Look below for the line that has "let best := ((List.finRange 7).filter ok).getLast?". Set down the lines from there through the line that has "else if p.val", exactly as written.

EXERCISE DATA
========

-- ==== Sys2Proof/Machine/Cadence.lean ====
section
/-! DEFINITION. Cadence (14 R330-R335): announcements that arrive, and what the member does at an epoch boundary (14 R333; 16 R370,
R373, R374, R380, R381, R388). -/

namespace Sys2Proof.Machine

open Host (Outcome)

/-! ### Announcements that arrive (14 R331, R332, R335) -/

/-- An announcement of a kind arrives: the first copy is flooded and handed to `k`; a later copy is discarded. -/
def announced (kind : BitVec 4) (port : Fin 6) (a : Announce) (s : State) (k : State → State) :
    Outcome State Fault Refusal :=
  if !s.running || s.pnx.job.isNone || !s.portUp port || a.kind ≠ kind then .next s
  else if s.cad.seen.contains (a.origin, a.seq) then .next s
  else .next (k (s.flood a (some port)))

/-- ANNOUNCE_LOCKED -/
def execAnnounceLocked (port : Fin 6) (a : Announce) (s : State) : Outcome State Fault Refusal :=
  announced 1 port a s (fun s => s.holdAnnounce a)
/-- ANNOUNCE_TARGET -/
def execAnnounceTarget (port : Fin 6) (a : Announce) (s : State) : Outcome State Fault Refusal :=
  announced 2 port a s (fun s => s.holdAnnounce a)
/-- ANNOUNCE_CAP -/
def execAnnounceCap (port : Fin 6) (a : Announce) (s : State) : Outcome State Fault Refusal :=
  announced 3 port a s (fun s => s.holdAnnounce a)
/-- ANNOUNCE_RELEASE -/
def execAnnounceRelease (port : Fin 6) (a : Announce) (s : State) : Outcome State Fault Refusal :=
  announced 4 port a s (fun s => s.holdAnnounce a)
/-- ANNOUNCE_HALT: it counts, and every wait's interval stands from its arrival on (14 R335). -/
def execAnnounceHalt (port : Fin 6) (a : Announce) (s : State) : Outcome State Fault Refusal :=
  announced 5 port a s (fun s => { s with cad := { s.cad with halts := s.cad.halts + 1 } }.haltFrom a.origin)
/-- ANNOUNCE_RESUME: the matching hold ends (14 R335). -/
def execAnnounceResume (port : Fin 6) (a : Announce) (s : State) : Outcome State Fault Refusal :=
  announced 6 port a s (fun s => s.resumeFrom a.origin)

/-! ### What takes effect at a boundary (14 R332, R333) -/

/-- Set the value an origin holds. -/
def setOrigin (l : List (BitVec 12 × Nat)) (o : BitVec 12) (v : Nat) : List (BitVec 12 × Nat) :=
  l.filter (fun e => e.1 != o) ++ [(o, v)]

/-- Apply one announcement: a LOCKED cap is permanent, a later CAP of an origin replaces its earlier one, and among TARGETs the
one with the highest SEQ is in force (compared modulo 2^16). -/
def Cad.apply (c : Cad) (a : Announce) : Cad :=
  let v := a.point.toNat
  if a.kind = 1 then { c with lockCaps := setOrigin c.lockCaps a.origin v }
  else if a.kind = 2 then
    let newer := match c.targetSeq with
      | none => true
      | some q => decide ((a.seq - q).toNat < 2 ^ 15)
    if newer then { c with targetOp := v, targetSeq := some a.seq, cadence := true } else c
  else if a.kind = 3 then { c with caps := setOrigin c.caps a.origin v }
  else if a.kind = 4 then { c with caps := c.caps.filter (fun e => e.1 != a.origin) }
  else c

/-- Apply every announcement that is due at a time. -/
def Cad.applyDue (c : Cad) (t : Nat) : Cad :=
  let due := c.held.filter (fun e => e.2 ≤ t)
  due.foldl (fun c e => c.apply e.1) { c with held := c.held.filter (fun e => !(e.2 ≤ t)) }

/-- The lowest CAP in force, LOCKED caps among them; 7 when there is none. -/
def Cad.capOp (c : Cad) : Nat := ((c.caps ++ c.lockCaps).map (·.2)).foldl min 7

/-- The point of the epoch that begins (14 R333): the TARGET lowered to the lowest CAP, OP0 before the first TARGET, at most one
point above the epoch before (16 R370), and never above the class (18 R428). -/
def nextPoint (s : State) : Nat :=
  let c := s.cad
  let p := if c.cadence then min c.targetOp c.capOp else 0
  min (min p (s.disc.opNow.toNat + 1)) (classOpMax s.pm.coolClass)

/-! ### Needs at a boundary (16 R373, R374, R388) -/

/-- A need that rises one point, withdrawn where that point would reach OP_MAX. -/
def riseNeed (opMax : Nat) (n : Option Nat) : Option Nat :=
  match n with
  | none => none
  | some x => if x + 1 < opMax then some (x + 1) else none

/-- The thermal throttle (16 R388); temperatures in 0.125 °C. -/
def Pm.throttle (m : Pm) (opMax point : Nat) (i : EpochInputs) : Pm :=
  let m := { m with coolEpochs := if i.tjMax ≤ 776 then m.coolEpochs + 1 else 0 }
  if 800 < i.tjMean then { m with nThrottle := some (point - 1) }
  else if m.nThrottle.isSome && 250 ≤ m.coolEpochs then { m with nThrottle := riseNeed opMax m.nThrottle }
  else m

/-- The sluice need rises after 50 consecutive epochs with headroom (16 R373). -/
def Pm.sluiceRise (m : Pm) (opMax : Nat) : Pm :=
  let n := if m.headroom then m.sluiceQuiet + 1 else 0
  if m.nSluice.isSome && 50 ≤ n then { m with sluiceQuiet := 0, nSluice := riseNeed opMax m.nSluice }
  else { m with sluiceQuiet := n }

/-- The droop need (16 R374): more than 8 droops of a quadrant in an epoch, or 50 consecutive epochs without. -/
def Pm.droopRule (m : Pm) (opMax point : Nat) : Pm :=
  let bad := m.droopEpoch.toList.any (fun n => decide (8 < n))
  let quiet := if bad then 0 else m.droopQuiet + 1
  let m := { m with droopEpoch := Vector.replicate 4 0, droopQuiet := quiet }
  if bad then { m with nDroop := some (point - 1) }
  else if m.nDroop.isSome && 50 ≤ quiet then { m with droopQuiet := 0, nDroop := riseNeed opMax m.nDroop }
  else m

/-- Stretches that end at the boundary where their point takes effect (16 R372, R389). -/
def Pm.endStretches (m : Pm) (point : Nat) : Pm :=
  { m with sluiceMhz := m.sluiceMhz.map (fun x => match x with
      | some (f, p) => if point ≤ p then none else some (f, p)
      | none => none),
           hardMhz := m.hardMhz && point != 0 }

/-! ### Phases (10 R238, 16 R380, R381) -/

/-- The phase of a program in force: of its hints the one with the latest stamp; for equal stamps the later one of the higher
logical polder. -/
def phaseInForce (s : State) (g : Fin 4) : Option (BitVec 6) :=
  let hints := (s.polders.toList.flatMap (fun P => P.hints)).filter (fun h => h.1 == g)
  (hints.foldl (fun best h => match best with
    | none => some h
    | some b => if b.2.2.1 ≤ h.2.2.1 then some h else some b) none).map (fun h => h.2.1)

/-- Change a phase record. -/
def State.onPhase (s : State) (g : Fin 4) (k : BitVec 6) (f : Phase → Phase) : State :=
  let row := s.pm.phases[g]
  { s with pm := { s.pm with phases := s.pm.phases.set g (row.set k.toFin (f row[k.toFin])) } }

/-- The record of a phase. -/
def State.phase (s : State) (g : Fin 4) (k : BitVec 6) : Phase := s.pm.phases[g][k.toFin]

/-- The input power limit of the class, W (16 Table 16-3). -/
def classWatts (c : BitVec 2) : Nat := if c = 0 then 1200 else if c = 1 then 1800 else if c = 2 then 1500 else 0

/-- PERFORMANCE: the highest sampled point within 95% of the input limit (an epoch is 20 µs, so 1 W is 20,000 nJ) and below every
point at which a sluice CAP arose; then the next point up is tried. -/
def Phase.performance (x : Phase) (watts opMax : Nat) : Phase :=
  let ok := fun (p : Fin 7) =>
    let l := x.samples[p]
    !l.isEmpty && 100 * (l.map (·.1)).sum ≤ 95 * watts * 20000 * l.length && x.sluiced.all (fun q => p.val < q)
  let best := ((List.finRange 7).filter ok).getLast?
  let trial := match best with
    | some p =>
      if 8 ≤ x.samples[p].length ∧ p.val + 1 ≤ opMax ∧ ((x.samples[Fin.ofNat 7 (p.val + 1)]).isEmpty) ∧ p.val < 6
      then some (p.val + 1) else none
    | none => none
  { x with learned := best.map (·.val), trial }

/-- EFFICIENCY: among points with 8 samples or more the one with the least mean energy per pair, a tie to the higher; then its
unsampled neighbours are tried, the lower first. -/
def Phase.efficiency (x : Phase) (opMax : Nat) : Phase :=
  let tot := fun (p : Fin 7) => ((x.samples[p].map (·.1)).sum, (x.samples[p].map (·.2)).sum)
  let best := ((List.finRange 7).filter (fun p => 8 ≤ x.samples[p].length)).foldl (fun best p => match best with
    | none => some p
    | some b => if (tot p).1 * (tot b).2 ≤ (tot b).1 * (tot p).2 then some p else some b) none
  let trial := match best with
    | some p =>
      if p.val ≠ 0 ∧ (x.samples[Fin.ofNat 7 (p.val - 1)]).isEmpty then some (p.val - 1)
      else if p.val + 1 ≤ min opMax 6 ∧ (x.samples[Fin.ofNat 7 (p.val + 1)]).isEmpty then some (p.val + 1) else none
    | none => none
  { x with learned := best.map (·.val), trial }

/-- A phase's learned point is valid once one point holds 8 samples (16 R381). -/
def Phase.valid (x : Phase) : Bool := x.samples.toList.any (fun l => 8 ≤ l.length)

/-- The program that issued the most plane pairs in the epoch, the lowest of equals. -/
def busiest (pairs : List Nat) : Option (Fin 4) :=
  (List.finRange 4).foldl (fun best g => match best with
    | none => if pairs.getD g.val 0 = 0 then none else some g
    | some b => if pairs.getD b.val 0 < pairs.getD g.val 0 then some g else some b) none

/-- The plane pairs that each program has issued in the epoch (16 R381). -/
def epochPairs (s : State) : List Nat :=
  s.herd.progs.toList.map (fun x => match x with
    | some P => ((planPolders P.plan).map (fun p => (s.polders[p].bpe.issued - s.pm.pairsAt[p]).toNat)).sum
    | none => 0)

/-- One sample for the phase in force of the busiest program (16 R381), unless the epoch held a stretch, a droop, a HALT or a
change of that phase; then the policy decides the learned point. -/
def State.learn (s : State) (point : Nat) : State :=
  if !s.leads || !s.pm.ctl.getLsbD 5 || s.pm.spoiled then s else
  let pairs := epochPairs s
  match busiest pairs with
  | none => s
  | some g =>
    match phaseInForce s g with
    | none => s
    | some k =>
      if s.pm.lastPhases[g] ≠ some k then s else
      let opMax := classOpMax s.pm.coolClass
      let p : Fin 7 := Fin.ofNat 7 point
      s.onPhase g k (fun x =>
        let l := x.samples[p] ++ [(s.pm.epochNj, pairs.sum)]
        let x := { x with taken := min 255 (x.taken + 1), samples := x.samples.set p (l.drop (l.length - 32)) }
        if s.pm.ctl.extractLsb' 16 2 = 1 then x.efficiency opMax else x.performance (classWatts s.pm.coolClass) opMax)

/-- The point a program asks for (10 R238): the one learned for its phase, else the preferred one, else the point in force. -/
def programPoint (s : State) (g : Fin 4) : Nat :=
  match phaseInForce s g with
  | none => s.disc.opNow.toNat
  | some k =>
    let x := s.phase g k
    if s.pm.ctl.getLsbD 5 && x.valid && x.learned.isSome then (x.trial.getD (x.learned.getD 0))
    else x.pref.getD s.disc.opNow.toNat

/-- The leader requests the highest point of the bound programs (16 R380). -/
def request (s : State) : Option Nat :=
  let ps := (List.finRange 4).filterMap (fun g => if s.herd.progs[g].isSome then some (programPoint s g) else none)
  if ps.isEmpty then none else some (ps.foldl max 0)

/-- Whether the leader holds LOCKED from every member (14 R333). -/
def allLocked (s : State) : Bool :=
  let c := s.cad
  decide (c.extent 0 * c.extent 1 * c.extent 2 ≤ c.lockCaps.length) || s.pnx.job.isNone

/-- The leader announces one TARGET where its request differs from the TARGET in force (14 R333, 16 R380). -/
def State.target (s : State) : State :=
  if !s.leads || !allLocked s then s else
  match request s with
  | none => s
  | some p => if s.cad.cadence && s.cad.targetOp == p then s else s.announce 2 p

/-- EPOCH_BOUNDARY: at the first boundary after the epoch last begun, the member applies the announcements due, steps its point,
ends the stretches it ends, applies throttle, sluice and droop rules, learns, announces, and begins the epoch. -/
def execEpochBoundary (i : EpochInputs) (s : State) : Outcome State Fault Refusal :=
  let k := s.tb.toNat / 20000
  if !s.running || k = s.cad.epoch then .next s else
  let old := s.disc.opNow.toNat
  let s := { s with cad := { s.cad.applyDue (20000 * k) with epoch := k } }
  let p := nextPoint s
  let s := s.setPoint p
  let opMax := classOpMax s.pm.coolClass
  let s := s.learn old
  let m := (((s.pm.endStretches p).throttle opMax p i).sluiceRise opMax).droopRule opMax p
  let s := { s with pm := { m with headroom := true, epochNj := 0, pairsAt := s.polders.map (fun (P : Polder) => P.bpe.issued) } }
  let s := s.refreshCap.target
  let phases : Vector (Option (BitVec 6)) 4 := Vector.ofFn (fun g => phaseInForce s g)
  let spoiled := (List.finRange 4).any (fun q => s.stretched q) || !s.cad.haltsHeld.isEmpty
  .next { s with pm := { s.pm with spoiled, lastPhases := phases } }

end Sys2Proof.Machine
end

========

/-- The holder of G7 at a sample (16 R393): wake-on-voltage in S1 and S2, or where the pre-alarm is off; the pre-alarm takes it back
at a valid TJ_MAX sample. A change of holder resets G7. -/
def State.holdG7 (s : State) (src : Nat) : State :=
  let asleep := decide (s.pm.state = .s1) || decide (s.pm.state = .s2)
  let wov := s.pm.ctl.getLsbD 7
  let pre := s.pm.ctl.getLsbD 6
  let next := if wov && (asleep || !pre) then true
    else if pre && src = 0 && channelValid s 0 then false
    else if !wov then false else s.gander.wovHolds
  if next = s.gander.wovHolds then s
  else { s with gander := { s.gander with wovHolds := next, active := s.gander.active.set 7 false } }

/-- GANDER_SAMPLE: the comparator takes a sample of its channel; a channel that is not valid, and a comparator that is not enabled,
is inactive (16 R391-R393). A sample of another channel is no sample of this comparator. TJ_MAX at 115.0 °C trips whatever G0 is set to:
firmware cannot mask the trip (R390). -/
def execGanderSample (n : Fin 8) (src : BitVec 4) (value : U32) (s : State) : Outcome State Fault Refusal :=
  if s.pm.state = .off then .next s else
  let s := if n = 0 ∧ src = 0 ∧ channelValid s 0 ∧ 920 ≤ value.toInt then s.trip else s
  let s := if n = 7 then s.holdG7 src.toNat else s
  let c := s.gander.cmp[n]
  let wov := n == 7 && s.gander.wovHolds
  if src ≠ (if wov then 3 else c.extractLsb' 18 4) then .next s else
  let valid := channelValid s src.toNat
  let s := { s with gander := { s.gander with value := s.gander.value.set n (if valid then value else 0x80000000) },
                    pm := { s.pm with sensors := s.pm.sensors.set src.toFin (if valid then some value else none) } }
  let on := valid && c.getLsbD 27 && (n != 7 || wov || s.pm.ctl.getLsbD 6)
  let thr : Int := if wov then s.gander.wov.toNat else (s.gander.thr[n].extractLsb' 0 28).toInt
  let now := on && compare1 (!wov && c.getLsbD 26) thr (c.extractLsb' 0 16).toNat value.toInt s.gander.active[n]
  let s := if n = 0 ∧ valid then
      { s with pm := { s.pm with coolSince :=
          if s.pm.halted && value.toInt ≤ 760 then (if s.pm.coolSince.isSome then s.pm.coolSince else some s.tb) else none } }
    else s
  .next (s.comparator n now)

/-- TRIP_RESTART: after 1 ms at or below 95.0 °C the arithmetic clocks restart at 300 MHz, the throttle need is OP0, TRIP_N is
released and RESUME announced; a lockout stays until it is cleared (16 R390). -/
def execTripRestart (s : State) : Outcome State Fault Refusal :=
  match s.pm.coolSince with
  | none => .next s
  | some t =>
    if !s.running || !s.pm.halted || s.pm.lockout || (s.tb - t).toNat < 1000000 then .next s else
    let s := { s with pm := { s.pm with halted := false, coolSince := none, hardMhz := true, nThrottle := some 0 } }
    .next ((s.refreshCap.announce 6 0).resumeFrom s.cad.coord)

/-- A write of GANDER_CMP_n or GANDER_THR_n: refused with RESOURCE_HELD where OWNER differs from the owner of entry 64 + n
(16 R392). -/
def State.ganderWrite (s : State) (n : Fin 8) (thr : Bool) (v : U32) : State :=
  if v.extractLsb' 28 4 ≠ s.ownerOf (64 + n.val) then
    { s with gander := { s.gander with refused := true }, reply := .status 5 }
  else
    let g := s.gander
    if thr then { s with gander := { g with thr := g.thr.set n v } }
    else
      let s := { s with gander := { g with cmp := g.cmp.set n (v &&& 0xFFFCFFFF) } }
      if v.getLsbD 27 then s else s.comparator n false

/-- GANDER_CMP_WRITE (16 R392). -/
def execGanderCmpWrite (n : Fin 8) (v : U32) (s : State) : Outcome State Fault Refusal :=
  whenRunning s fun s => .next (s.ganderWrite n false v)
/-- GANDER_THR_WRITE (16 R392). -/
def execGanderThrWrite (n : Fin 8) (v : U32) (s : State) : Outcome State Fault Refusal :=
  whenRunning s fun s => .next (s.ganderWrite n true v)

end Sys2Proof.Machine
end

========

RESULT OF THIS EXERCISE
  let best := ((List.finRange 7).filter ok).getLast?
  let trial := match best with
    | some p =>
      if 8 ≤ x.samples[p].length ∧ p.val + 1 ≤ opMax ∧ ((x.samples[Fin.ofNat 7 (p.val + 1)]).isEmpty) ∧ p.val < 6
      then some (p.val + 1) else none
    | none => none
  { x with learned := best.map (·.val), trial }

/-- EFFICIENCY: among points with 8 samples or more the one with the least mean energy per pair, a tie to the higher; then its
unsampled neighbours are tried, the lower first. -/
def Phase.efficiency (x : Phase) (opMax : Nat) : Phase :=
  let tot := fun (p : Fin 7) => ((x.samples[p].map (·.1)).sum, (x.samples[p].map (·.2)).sum)
  let best := ((List.finRange 7).filter (fun p => 8 ≤ x.samples[p].length)).foldl (fun best p => match best with
    | none => some p
    | some b => if (tot p).1 * (tot b).2 ≤ (tot b).1 * (tot p).2 then some p else some b) none
  let trial := match best with
    | some p =>
      if p.val ≠ 0 ∧ (x.samples[Fin.ofNat 7 (p.val - 1)]).isEmpty then some (p.val - 1)
      else if p.val + 1 ≤ min opMax 6 ∧ (x.samples[Fin.ofNat 7 (p.val + 1)]).isEmpty then some (p.val + 1) else none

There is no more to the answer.